Cryoprobe-assisted ¹H and ¹³C NMR methods for identifying and quantifying concentrations of metabolites in H₂O above 10 µM from fermenting cyanobacteria with respect to time are presented. Relaxation times (T1) of several metabolites in H₂O were measured. Methods should be broadly applicable to other microbial systems.

This work compares several commonly used metabolite extraction solvents for their effects on the ¹H-NMR metabolic profile of the model plant Arabidopsis thaliana. Perchloric acid and D₂O extracts showed evidence of sucrose degradation. Mixed organic-aqueous extraction solvents had better stability but gave rise to problems due to contamination from lipid resonances. The best results were obtained performing the extraction with CD₃CN/D₂O followed by removal of solvent and reconstitution in D₂O buffer.

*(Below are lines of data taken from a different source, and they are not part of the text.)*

-- ==== Sys2Proof/Machine/WorkQueue.lean ====
section
/-!
DEFINITION. Work queues (spec/09): scans, acceptance and checks of submission entries, completion room, completions
and their order, arming, fences, queue errors and the abort sequence. What moves frames is in the files of the
receive and transmit paths.
-/

namespace Sys2Proof.Machine

/-! ## Commands that hold a queue (R257, R292) -/

/-- A command that is started and has not finished. -/
def Cmd.active (c : Cmd) : Bool := c.phase == .running

/-- A command of opcode `op` that `f` picks holds its object, from its start to its completion (R292). -/
def heldBy (op : Nat) (f : Cmd → Bool) (s : State) : Bool :=
  [1, 2].any (fun p => (getPair p s).cmds.any (fun c => (c.active || c.phase == .finished) && c.opcode == op && f c))

/-- A completion queue exists from the completion of its create command, at the end of the initial scan (R257, R298). -/
def cqExists (c : Nat) (s : State) : Bool := (getCq c s).state != .none && !heldBy 0x02 (fun d => u d.raw 8 2 == c) s

/-! ## Backlog pool (R272) -/

/-- Pool entries set aside by backlog reservations (WQ_POOL_RSV): 64 for each reserving queue, less those in use. -/
def poolReserved (s : State) : Nat :=
  s.wq.cqs.foldl (fun a p => if p.2.rsv && p.2.state != .none then a + (64 - min 64 p.2.pool) else a) 0

/-- Pool entries neither holding a completion nor reserved (WQ_POOL FREE). Retired entries beyond the 4,096 held back are
missing (R469). -/
def poolFree (s : State) : Nat :=
  65536 - (s.sv.poolRet - 4096) - s.wq.cqs.foldl (fun a p =>
    if p.2.state = .none then a else if p.2.rsv then a + max 64 p.2.pool else a + p.2.pool) 0

/-! ## Records of completion queues (R273, R275, R276) -/

/-- Code of a completion queue as the owner of a record, for R400. -/
def cqWho (c : Nat) : Nat := c + 1
/-- Code of an admin pair as the owner of a record. -/
def admWho (p : Nat) : Nat := 0x10000 + p

/-- A rebinding of `who` is under way: its reports wait for the new binding (R400). (DEDUCED: log entry 60.) -/
def rebinding (who : Nat) (s : State) : Bool := s.ev.rebinds.any (fun r => !r.silBind && r.obj == who)

/-- Keep a report for the new binding. (DEDUCED: log entry 60.) -/
def deferReport (who status kind obj info : Nat) (dom : Option Nat) (s : State) : State :=
  { s with ev := { s.ev with rebinds := s.ev.rebinds.map (fun r =>
    if !r.silBind && r.obj == who then { r with later := r.later ++ [(status, kind, obj, info, dom)] } else r) } }

/-- A record about completion queue `c`, to the Sillage queue it is bound to (R276). -/
def cqRecord (c status kind obj info : Nat) (dom : Option Nat) (s : State) : State :=
  let k := getCq c s
  if rebinding (cqWho c) s then deferReport (cqWho c) status kind obj info dom s
  else if k.silValid then report k.sillage status kind obj info (cqWho c) dom s
  else s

Metabolite identification is a key step for metabonomics study. A fully automated hyphenated technique is an efficient method to determine the structure of an unknown metabolite. In this review, applications of HPLC-DAD-MS-SPE-NMR in identifying novel and trace metabolites in plant extracts and drug metabolism are discussed.

Two dimensional Diffusion Ordered SpectroscopY (DOSY) ¹H NMR was applied to the analysis of 17 formulations of sildenafil, one being genuine Viagra and the others illegally manufactured formulations of this drug. It enabled distinguishing imitations or counterfeit from the authentic formulation, detecting the presence of sildenafil or adulterants, gaining information on formulation process by detection of various excipients, thus giving a precise and global “signature” of the manufacturer.